### [Work item]
Starting at the line containing "rw [PresentsTicks, hin]" and ending at the line containing "j (Nat.lt_of_succ_lt_succ hj)", print every line of the material below exactly, both ends included, and stop there.

### [Recorded data]
▬▬▬
/-- Settles O12: before its N-th tick the run has changed nothing, and from there on it has raised its one event. -/
theorem aStableRunRaisesOneEventAtItsNthTick : Obligations.AStableRunRaisesOneEventAtItsNthTick := by
  rintro s b k rest ⟨hc, -, hr, -⟩ hin
  have hticks := presentsTicks_ticks hin
  refine ⟨fun hl hlast j hj => ?_, fun hl j hj => ?_⟩ <;>
    refine ⟨_, _, run_afterTicks hc hr hticks hj.le, step_afterTicks hc hr hticks hj, ?_⟩
  · by_cases hn : j + 1 = s.cfg.n
    · obtain ⟨hlevel, hpress, hrelease⟩ := afterTicks_before_window hc hlast (j := j) (by omega)
      obtain ⟨hlevel', hpress', hrelease'⟩ := afterTicks_from_window hc hlast hl (j := j + 1) hn.ge
      rw [hlevel, hpress, hrelease, hlevel', hpress', hrelease']
      refine ⟨iff_of_true hl.symm hn, fun _ => ⟨rfl, ?_, ?_⟩, absurd hn⟩
      · rintro rfl; simp
      · rintro rfl; simp
    · have hsame := afterTicks_off_window hc hlast hl hn
      exact ⟨iff_of_false (not_not.2 hsame.1) hn, fun h => absurd h hn, fun _ => hsame⟩
  · exact sameEvents_trans (sameEvents_symm (afterTicks_of_level_eq hc hl j)) (afterTicks_of_level_eq hc hl (j + 1))

/-- Settles O43: power-up leaves the level high and every sample of the window high, so a run of low samples is a run against
the level, and a run of high ones is not. -/
theorem aButtonHeldThroughResetPressesAtTheNthTick : Obligations.AButtonHeldThroughResetPressesAtTheNthTick := by
  intro p k rest hp j hj
  obtain ⟨h1, h8, -, -⟩ := (configAdmitted_iff p).1 hp
  refine ⟨⟨_, run_afterTicks hp (Nat.zero_le _) (presentsTicks_ticks rfl) hj, ?_⟩,
    ⟨_, run_afterTicks hp (Nat.zero_le _) (presentsTicks_ticks rfl) hj, ?_⟩⟩
  · have hlast : (State.powerUp p (ticks false k ++ rest)).hist.getLsbD 0 ≠ false :=
      ne_of_eq_of_ne ((ones_getLsbD h8 0).trans (decide_eq_true h1)) (by decide)
    by_cases hn : p.n ≤ j
    · obtain ⟨-, hpress, hrelease⟩ := afterTicks_from_window hp hlast (by simp) hn
      simp [hpress, hrelease, hn]
    · obtain ⟨-, hpress, hrelease⟩ := afterTicks_before_window hp hlast (j := j) (not_le.1 hn)
      simp [hpress, hrelease, hn]
  · exact (afterTicks_of_level_eq (s := State.powerUp p (ticks true k ++ rest)) hp rfl j).2

/-! ### Alternating samples and bounces (R81, R84) -/

/-- The `j`-th of alternating samples is the first one, negated where `j` is odd. -/
theorem presentsTicks_alternating {s : State} {b : Bool} {k : Nat} {rest : List StepInput}
    (hin : s.inputs = alternating b k ++ rest) : PresentsTicks s (fun j => b ^^ j.bodd) k := by
  rw [PresentsTicks, hin]
  clear hin
  induction k generalizing b with
  | zero => exact nofun
  | succ k ih =>
    rintro (_ | j) hj
    · simp [alternating]
    · simpa [alternating, Bool.xor_assoc] using ih (b := !b) j (Nat.lt_of_succ_lt_succ hj)

/-- Settles O13: after the first tick bit 0 of the history is the last sample, which differs from this one. -/
theorem alternatingSamplesRaiseNoEvent : Obligations.AlternatingSamplesRaiseNoEvent := by
  rintro s b k rest ⟨hc, -, hr, -⟩ hn hin j h1 hj
  have hticks := presentsTicks_alternating hin
  refine ⟨_, _, run_afterTicks hc hr hticks hj.le, step_afterTicks hc hr hticks hj,
    sameEvents_of_not_raises hc fun h => ?_⟩
  obtain ⟨m, rfl⟩ := Nat.exists_eq_add_of_le' h1
  have hbit := h.2 0 (by rwa [State.afterTicks_cfg])
  rw [afterTicks_hist_getLsbD hc (by omega), if_pos (by omega)] at hbit
  simp at hbit

section Bounce
variable {s : State} {k : Nat}

/-- A bounce: `k` high samples, then low ones. -/
theorem presentsTicks_bounce {m : Nat} {rest : List StepInput} (hin : s.inputs = ticks true k ++ (ticks false m ++ rest)) :
    PresentsTicks s (fun j => decide (j < k)) (k + m) := by
  intro j hj
  rw [hin, ticks, ticks]
  beta_reduce
  by_cases hjk : j < k
  · rw [List.getElem?_append_left (by simpa using hjk), List.getElem?_replicate, if_pos hjk, decide_eq_true hjk]
  · rw [List.getElem?_append_right (by simpa using hjk), List.length_replicate,
      List.getElem?_append_left (by rw [List.length_replicate]; omega), List.getElem?_replicate, if_pos (by omega),
      decide_eq_false hjk]

variable (hc : ConfigOk s) (hl : s.level = false) (hlast : s.hist.getLsbD 0 = false) (hk : k < s.cfg.n)
include hc hl hlast hk

/-- A high sample of a bounce shorter than the window still finds the low one from before the bounce in it, and a low sample
equals the level. -/
theorem afterTicks_of_bounce (j : Nat) : SameEvents s (s.afterTicks (fun j => decide (j < k)) j) := by
  induction j with
  | zero => exact ⟨rfl, rfl, rfl⟩
  | succ j ih =>
    refine sameEvents_trans ih (sameEvents_of_not_raises hc fun h => ?_)
    by_cases hjk : j < k
    · have hbit := h.2 j (by rw [State.afterTicks_cfg]; omega)
      rw [afterTicks_hist_getLsbD hc (by omega), if_neg (lt_irrefl j), Nat.sub_self, hlast, decide_eq_true hjk] at hbit
      cases hbit
    · exact h.1 ((ih.1.trans hl).trans (decide_eq_false hjk).symm)

end Bounce

/-- Settles O16: N low samples after the bounce fill the window. -/
theorem aBounceInsideAStableStateRaisesNothing : Obligations.ABounceInsideAStableStateRaisesNothing := by
  rintro s k m rest hs hl hh hk hin j hj
  have ⟨hc, _, hr, _⟩ := hs
  have hrun := run_afterTicks hc hr (presentsTicks_bounce hin) hj
  refine ⟨_, hrun, afterTicks_of_bounce hc hl (by simp [hh, zeros]) hk j, ?_⟩
  rintro rfl hm
  obtain ⟨hcu, hfit, -⟩ : Inv (s.afterTicks _ (k + m)) := run_keeps_inv hs hrun
  obtain ⟨-, h8, -, -⟩ := (configAdmitted_iff _).1 hcu
  refine (uniform_iff_bits h8 hfit false).2 fun i hi => ?_
  rw [State.afterTicks_cfg] at hi
  rw [afterTicks_hist_getLsbD hc hi, if_pos (by omega)]
  exact decide_eq_false (by omega)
▬▬▬
### [Output of the exercise]
  rw [PresentsTicks, hin]
  clear hin
  induction k generalizing b with
  | zero => exact nofun
  | succ k ih =>
    rintro (_ | j) hj
    · simp [alternating]
    · simpa [alternating, Bool.xor_assoc] using ih (b := !b) j (Nat.lt_of_succ_lt_succ hj)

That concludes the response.